También hubo un grupo de artistas, conocidos como "El grupo de Birmingham", que recibió su influjo, y que consiguieron cierto nombre en la década de los noventa del XIX, cuando la vida de Burne-Jones ya estaba llegando a su fin. También su ayudante de estudio, Charles Fairfax Murray, tuvo su propia carrera de pintor, además de dedicarse al coleccionismo y venta de arte. Entre 1903 y 1907 vendió muchas obras de su maestro, y otros prerrafaelitas, al Museo y Galeria de Arte de Birmingham, la ciudad natal del pintor, a bajo precio. Y aquello, con el tiempo, resultó un regalo para el museo, pues tiene la mayor colección de obras de Burne-Jones del mundo, además de otras obras de sus contemporáneos.

"El rey Cophetua y la muchacha mendiga", conocida como Penélope -según una traducción al español-. Cophetua era un legendario rey africano que sentía especial atracción por las mujeres, que sería personaje literario y en el arte.
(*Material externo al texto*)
-- ==== Sys2Proof/Machine/Admission.lean ====
section
/-! DEFINITION. Admission at the slice lead (chapters 6, 7): adapters (R257, R259), REQUEST and PROMPT_MORE (R185, R204, R205), summaries
(R235, R237), pauses and restores (R221, R233, R234). -/
namespace Sys2Proof.Machine

/-! ### Adapters (R257, R259) -/

/-- The tiles that take the manifest: those in service as active or standing in. -/
def activeTiles (m : Dev) : List Nat := (List.range 144).filter (fun t => roleOf t m = 1 || roleOf t m = 3)

/-- The table entry of an adapter. -/
def adapterBytes (a : Nat) (m : Dev) : List Byte :=
  let t := (activeTiles m).headD 0
  ldBytes (rdF (onTile aPICCOLO_TABLE t) fPICCOLO_TABLE_BASE m * 64 + 64 * a) 64 m
def adapterValid (a : Nat) (m : Dev) : Bool := a = 0xFFFF || (a < 16384 && bitAt (field (adapterBytes a m) 0 1) 0)

/-- May a session of an epoch and a customer name an adapter? -/
def adapterFor (a epoch customer : Nat) (m : Dev) : Bool :=
  let b := adapterBytes a m
  a = 0xFFFF || (adapterValid a m && field b 2 1 = epoch &&
    (!bitAt (field b 0 1) 1 || (field b 4 2 ≤ customer && customer ≤ field b 6 2)))

/-! ### Prompt tokens (R182, R205) -/

/-- Prompt tokens of a session that have arrived, its summary's among them, and how many are the summary's. -/
def arrivedOf (s : Nat) (m : Dev) : Nat := (Sparse.get (0, 0) m.piper.arrived s).1
def summaryOf (s : Nat) (m : Dev) : Nat := (Sparse.get (0, 0) m.piper.arrived s).2
def setArrived (s n k : Nat) (m : Dev) : Dev :=
  { m with piper := { m.piper with arrived := m.piper.arrived.upd (0, 0) s (n, k) } }

/-- The smallest of a list by a key, the earliest of equals. -/
def leastBy (key : Nat → Nat) : List Nat → Option Nat
  | [] => none
  | x :: xs => match leastBy key xs with
    | none => some x
    | some y => if key y < key x then some y else some x

/-! ### REQUEST (R185, R204) -/

def rqHandle (p : List Byte) : Nat := field p 0 8
def rqModel (p : List Byte) : Nat := field p 8 4
def rqCustomer (p : List Byte) : Nat := field p 12 2
def rqAdapter (p : List Byte) : Nat := field p 14 2
def rqClass (p : List Byte) : Nat := field p 16 1
def rqPrivileged (p : List Byte) : Bool := bitAt (field p 17 1) 0
def rqPageLog2 (p : List Byte) : Nat := field p 18 1
def rqMaxNew (p : List Byte) : Nat := field p 20 4
def rqTotal (p : List Byte) : Nat := field p 24 4
def rqCount (p : List Byte) : Nat := field p 48 4

/-- The session that a handle names, when its generation is the descriptor's and the session is in use. -/
def handleSession (h : Nat) (m : Dev) : Option Nat :=
  let s := h % 65536
  if dGet dHANDLE s m = h && stateOf s m ≠ sFREE && stateOf s m ≠ sCLOSING then some s else none

/-- Turns of a connection in states 1 to 4. -/
def connTurns (c : Nat) (m : Dev) : Nat := ((sessions m).filter (fun s => inTurn s m && dGet dCONN s m = c)).length

/-- Reason 2: the customer, or PRIVILEGED, is not the connection's to name. -/
def customerRefused (c : Nat) (p : List Byte) (m : Dev) : Bool :=
  rqCustomer p < kGet kCUSTOMER_LO c m || kGet kCUSTOMER_HI c m < rqCustomer p ||
    (rqPrivileged p && !bitAt (kGet kFLAGS c m) 0)

/-- Why a turn on a session of an epoch with so many tokens before its prompt is refused, 0 for not (reasons 3, 5, 8). -/
def turnRefused (c epoch before : Nat) (p : List Byte) (m : Dev) : Nat :=
  if !adapterFor (rqAdapter p) epoch (rqCustomer p) m then 3
  else if contextLimit epoch m < rqTotal p + before then 5
  else if kGet kREQUEST_CREDITS c m ≤ connTurns c m then 8
  else 0

/-- Why a REQUEST for a new session is refused beyond that (reasons 1, 2, 4, 5). -/
def newRefused (c : Nat) (p : List Byte) (m : Dev) : Nat :=
  if (lowestFree m).isNone then 1
  else if customerRefused c p m then 2
  else match epochFor (rqModel p) m with
    | none => 4
    | some e =>
      if rqPageLog2 p < 4 || 12 < rqPageLog2 p || (4 < rqPageLog2 p && !rqPrivileged p) then 5
      else turnRefused c e 0 p m

/-- Write tokens of a payload behind the turn's prompt so far. -/
def storeTokens (s first n : Nat) (bs : List Byte) (m : Dev) : Dev :=
  stBytes (dGet dPROMPT_ADDR s m + 4 * first) (slice bs 0 (4 * n)) m

/-- A turn is admitted: the descriptor's fields of the turn, its first tokens behind `k` summary tokens. -/
def admitTurn (s k : Nat) (x : IntakeMsg) (m : Dev) : Dev :=
  let p := x.payload
  let n := min (rqCount p) (rqTotal p)
  let m1 := dSet dREQUEST_ID s x.requestId.toNat (dSet dCUSTOMER s (rqCustomer p) (dSet dADAPTER s (rqAdapter p) m))
  let m2 := stN 1 (sessAddr s m + 1) (logOf s m * 16 + rqClass p % 4) m1
  let m3 := dSet dTURN_START s (dGet dCOMMITTED_LEN s m2) (dSet dPROMPT_LEN s (k + rqTotal p) (dSet dPROMPT_DONE s 0
    (dSet dMAX_NEW s (rqMaxNew p) (dSet dGENERATED s 0 (dSet dEND_REASON s 0 m2)))))
  let m4 := dSet dSEED s (field p 40 8) (dSet dTEMPERATURE s (field p 30 2) (dSet dTOP_P s (field p 32 2)
    (dSet dTOP_K s (field p 28 2) (dSet dCONN s x.conn.toNat m3))))
  let m5 := setArrived s (k + n) k (storeTokens s k n (p.drop 64) m4)
  sendAccept s (setStateOf s sQUEUED (setCancel s false false m5))

/-- The group with the most free pages of a kind; a tie goes to the lower (R219). -/
def pickGroup (P : Nat) (m : Dev) : Nat :=
  (leastBy (fun g => 2 ^ 32 - mirror g false P m) (List.range (kvHdr 1 128 m))).getD 0

/-- The OPEN entry and the ledger of a session that takes a group. -/
def openSession (s : Nat) (m : Dev) : Dev :=
  let P := logOf s m
  let g := pickGroup P m
  let priv := if bitAt (flagByte s m) 6 then 1 else 0
  addEntry 1 s (g + 256 * P + 4096 * priv) 0 (lSet lPAGES s 0 (lSet lFLAGS s 0 (lSet lGROUP s g m)))

/-- A new session: its descriptor anew, but for the generation and the prompt buffer that the firmware gave it. -/
def admitNew (s e : Nat) (x : IntakeMsg) (m : Dev) : Dev :=
  let p := x.payload
  let gen := (dGet dHANDLE s m / 65536 + 1) % 2 ^ 48
  let m1 := stZeros (sessAddr s m) 120 m
  let m2 := setFlagByte s (if rqPrivileged p then 64 else 0) (stN 1 (sessAddr s m + 1) (rqPageLog2 p * 16) m1)
  let m3 := dSet dHANDLE s (gen * 65536 + s) (dSet dEPOCH s e (dSet dPAGE_TABLE s (ledgerAddr s m2) m2))
  admitTurn s 0 x (openSession s (pin e (stZeros (summaryAddr s m3) 16 m3)))

/-- A REQUEST on a SUMMARY session (R237): its summary goes ahead of the prompt. -/
def reexpand (s e : Nat) (x : IntakeMsg) (m : Dev) : Dev :=
  let toks := summaryTokens s m
  let m1 := stBytes (dGet dPROMPT_ADDR s m) ((toks.map (toLe 4)).flatten) m
  let m2 := dSet dCOMMITTED_LEN s 0 (dSet dEPOCH s e (pin e (stZeros (summaryAddr s m1) 16 m1)))
  admitTurn s toks.length x (openSession s m2)

/-- Handle a REQUEST on a SUMMARY session: it may be refused under R198 and R204. -/
def requestOnSummary (s : Nat) (x : IntakeMsg) (m : Dev) : Dev :=
  let c := x.conn.toNat
  match epochFor (rqModel x.payload) m with
  | none => sendRefuse c x.requestId.toNat 4 m
  | some e =>
    let r := turnRefused c e (summaryTokens s m).length x.payload m
    if r ≠ 0 then sendRefuse c x.requestId.toNat r m else reexpand s e x m

/-! ### Restores (R234) -/

/-- The REQUEST that waits for a session's restore, taken from the list. -/
def takeWaiting (s : Nat) (m : Dev) : List (Nat × IntakeMsg) × Dev :=
  ((m.piper.waiting.filter (fun w => w.1 = s)).map (fun w => w.2),
    { m with piper := { m.piper with waiting := m.piper.waiting.filter (fun w => w.1 ≠ s) } })

/-- PROMPT_MORE (R205). -/
def promptMore (x : IntakeMsg) (m : Dev) : Dev :=
  let c := x.conn.toNat
  let rid := x.requestId.toNat
  let p := x.payload
  match handleSession (field p 0 8) m with
  | none => sendRefuse c rid 7 m
  | some s =>
    if m.piper.waiting.any (fun w => w.1 = s && w.2.1 = 1 && w.2.2.requestId = x.requestId) then
      { m with piper := { m.piper with waiting := m.piper.waiting ++ [(s, 2, x)] } }
    else if dGet dREQUEST_ID s m ≠ rid || !inTurn s m then sendRefuse c rid 7 m
    else if field p 8 4 ≠ arrivedOf s m - summaryOf s m then turnOver s 5 id (sendRefuse c rid 5 m)
    else
      let n := min (field p 12 4) (dGet dPROMPT_LEN s m - arrivedOf s m)
      setArrived s (arrivedOf s m + n) (summaryOf s m) (storeTokens s (arrivedOf s m) n (p.drop 16) m)

/-- The messages that waited for a session are handled once its REQUEST can be: from PAUSED the turn is admitted, from
SUMMARY it re-expands. -/
def handleWaiting (s : Nat) (m : Dev) : Dev :=
  let w := takeWaiting s m
  forEach w.1 (fun (y : Nat × IntakeMsg) m =>
    if y.1 = 1 then
      (if stateOf s m = sSUMMARY then requestOnSummary s y.2 m else admitTurn s 0 y.2 m)
    else promptMore y.2 m) w.2

/-! ### Falling to SUMMARY (R235) -/

/-- A session that is IDLE or PAUSED moves to SUMMARY; a REQUEST that waits for it re-expands there (R199, R233 to R235). -/
def sumUp (s : Nat) (m : Dev) : Dev := handleWaiting s (toSummary s m)

/-! ### Pausing (R221, R233) -/

/-- Sessions of a group in a state. -/
def groupSessions (g st : Nat) (m : Dev) : List Nat :=
  (sessions m).filter (fun s => stateOf s m = st && lGet lGROUP s m = g)

/-- Move the group's PAUSED sessions to SUMMARY in ascending EXPIRY until the pause mirror holds `need`. -/
def makePauseRoom : Nat → Nat → Nat → Nat → Dev → Dev
  | 0, _, _, _, m => m
  | fuel + 1, g, P, need, m =>
    if need ≤ mirror g true P m then m
    else match leastBy (fun s => dGet dEXPIRY s m) ((groupSessions g sPAUSED m).filter (fun s => !isRestoring s m)) with
      | none => m
      | some s => makePauseRoom fuel g P need (raise cPIPER_KV_FALLBACK (sumUp s m))

/-- Step 1 of a pause: PAUSING, a counter, the pause mirror, the PAUSE_COPY. Without pages or a counter nothing starts. -/
def pauseStart (s : Nat) (m : Dev) : Dev :=
  let g := lGet lGROUP s m
  let P := logOf s m
  let need := copiedUnits s m
  match spareCounter m with
  | none => m
  | some k =>
    let m1 := makePauseRoom (groupSessions g sPAUSED m).length g P need m
    if need ≤ mirror g true P m1 then
      addEntry 4 s 0 (counterRef k m1) (takeMirror s true need (lSet lFLAGS s 1 (takeCounter s k m1)))
    else m1

/-- A pause is given up: PAUSE_DROP, and the session stays IDLE with its pages. -/
def pauseDrop (s : Nat) (m : Dev) : Dev :=
  addEntry 6 s 0 0 (dropCounter s (lSet lFLAGS s 0 (giveMirror s true (copiedUnits s m) m)))

/-- What the group's PAUSING sessions will give back to the Field mirror of pages of 2^P tokens. -/
def pausingCover (g P : Nat) (m : Dev) : Nat :=
  (((groupSessions g sIDLE m).filter (fun s => isPausing s m && (logOf s m = 4) = (P = 4))).map (fun s => heldUnits s m)).sum

/-- Pause the group's IDLE sessions in ascending IDLE_SINCE until they cover a shortfall (R221). -/
def pauseToCover : Nat → List Nat → Nat → Nat → Nat → Dev → Dev
  | 0, _, _, _, _, m => m
  | fuel + 1, tried, g, P, short, m =>
    if short ≤ pausingCover g P m then m
    else
      let cands := (groupSessions g sIDLE m).filter (fun s => !isPausing s m && !tried.contains s && (logOf s m = 4) = (P = 4))
      match leastBy (fun s => dGet dIDLE_SINCE s m) cands with
      | none => m
      | some s => pauseToCover fuel (s :: tried) g P short (pauseStart s m)

/-- A slot or a restore lacks Field pages: `need` of them in the mirror of group g. -/
def fieldShort (g P need : Nat) (m : Dev) : Dev :=
  pauseToCover (groupSessions g sIDLE m).length [] g P (need - mirror g false P m) m

/-- Start the restore of a PAUSED session for which a REQUEST waits. It waits on while IDLE sessions are being paused for it
or no counter is to be had; with nothing left to pause it falls to SUMMARY, as it may to make room for those being paused. -/
def restoreStart (s : Nat) (m : Dev) : Dev :=
  let g := lGet lGROUP s m
  let P := logOf s m
  let need := heldUnits s m
  if mirror g false P m < need then
    let m1 := fieldShort g P need m
    if stateOf s m1 ≠ sPAUSED || (groupSessions g sIDLE m1).any (fun t => isPausing t m1) then m1 else sumUp s m1
  else match spareCounter m with
    | none => m
    | some k => addEntry 7 s 0 (counterRef k m) (takeMirror s false need (lSet lFLAGS s 2 (takeCounter s k m)))

/-- Restores that still wait to start are tried again. -/
def retryRestores (m : Dev) : Dev :=
  forEach ((m.piper.waiting.map (fun w => w.1)).eraseDups) (fun s m =>
    if stateOf s m = sPAUSED && !isRestoring s m then restoreStart s m else m) m

/-- A REQUEST that names a session. One that reaches a PAUSING session ends the pause before it is handled (R233). -/
def requestNamed (s : Nat) (x : IntakeMsg) (m : Dev) : Dev :=
  let c := x.conn.toNat
  let rid := x.requestId.toNat
  let p := x.payload
  let m0 := if stateOf s m = sIDLE && isPausing s m then pauseDrop s m else m
  if inTurn s m0 || m0.piper.waiting.any (fun w => w.1 = s) then sendRefuse c rid 6 m0
  else if customerRefused c p m0 then sendRefuse c rid 2 m0
  else
    if stateOf s m0 = sSUMMARY then requestOnSummary s x m0
    else
      let r := turnRefused c (dGet dEPOCH s m0) (dGet dCOMMITTED_LEN s m0) p m0
      if r ≠ 0 then sendRefuse c rid r m0
      else if stateOf s m0 = sIDLE then admitTurn s 0 x m0
      else restoreStart s { m0 with piper := { m0.piper with waiting := m0.piper.waiting ++ [(s, 1, x)] } }

/-- REQUEST: a new session for handle 0, else the session that it names. -/
def request (x : IntakeMsg) (m : Dev) : Dev :=
  let c := x.conn.toNat
  let rid := x.requestId.toNat
  let p := x.payload
  if rqHandle p = 0 then
    let r := newRefused c p m
    if r = 1 then sendRefuse c rid 1 (raise cPIPER_SESSION_TABLE_FULL m)
    else if r ≠ 0 then sendRefuse c rid r m
    else match lowestFree m, epochFor (rqModel p) m with
      | some s, some e => admitNew s e x m
      | _, _ => m
  else match handleSession (rqHandle p) m with
    | none => sendRefuse c rid 7 m
    | some s => requestNamed s x m

end Sys2Proof.Machine
end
"El último sueño de Arturo en Avalon", es una de sus mejores obras, y probablemente, la más espectacular, por su tamaño y número de personajes. Burne-Jones siempe sintió fascinación por la figura, más mítica que histórica, de Arturo, y deseaba realizar una gran obra con él de protagonista, aunque fuera en el momento de su muerte, rodeado de Morgana, y de otras mujeres, no se sabe bien si mortales comunes, magas o hadas, en la misteriosa y legendaria isla de Avalon, donde reposaban los nobles y valientes, mezcla de mitología céltica, simbología cristiana y espíritu caballeresco, aunque Arturo, caso de existir, fue históricamente muy anterior, de tiempos de las invasiones germánicas -anglos, sajones- que siguieron a la marcha de las legiones romanas. Tardó diecisiete años en reaizarla -la pintura le obsesionó tanto como le fascinó-, y lo que en principio sólo fue el encargo del conde de Carlisle, acabó siendo una de sus obras más personales y espectaculares.

"Santa Cecilia" (1900), en el Museo de Arte de la Universidad de Princeton. También fue un auténtico maestro en el arte vidriero.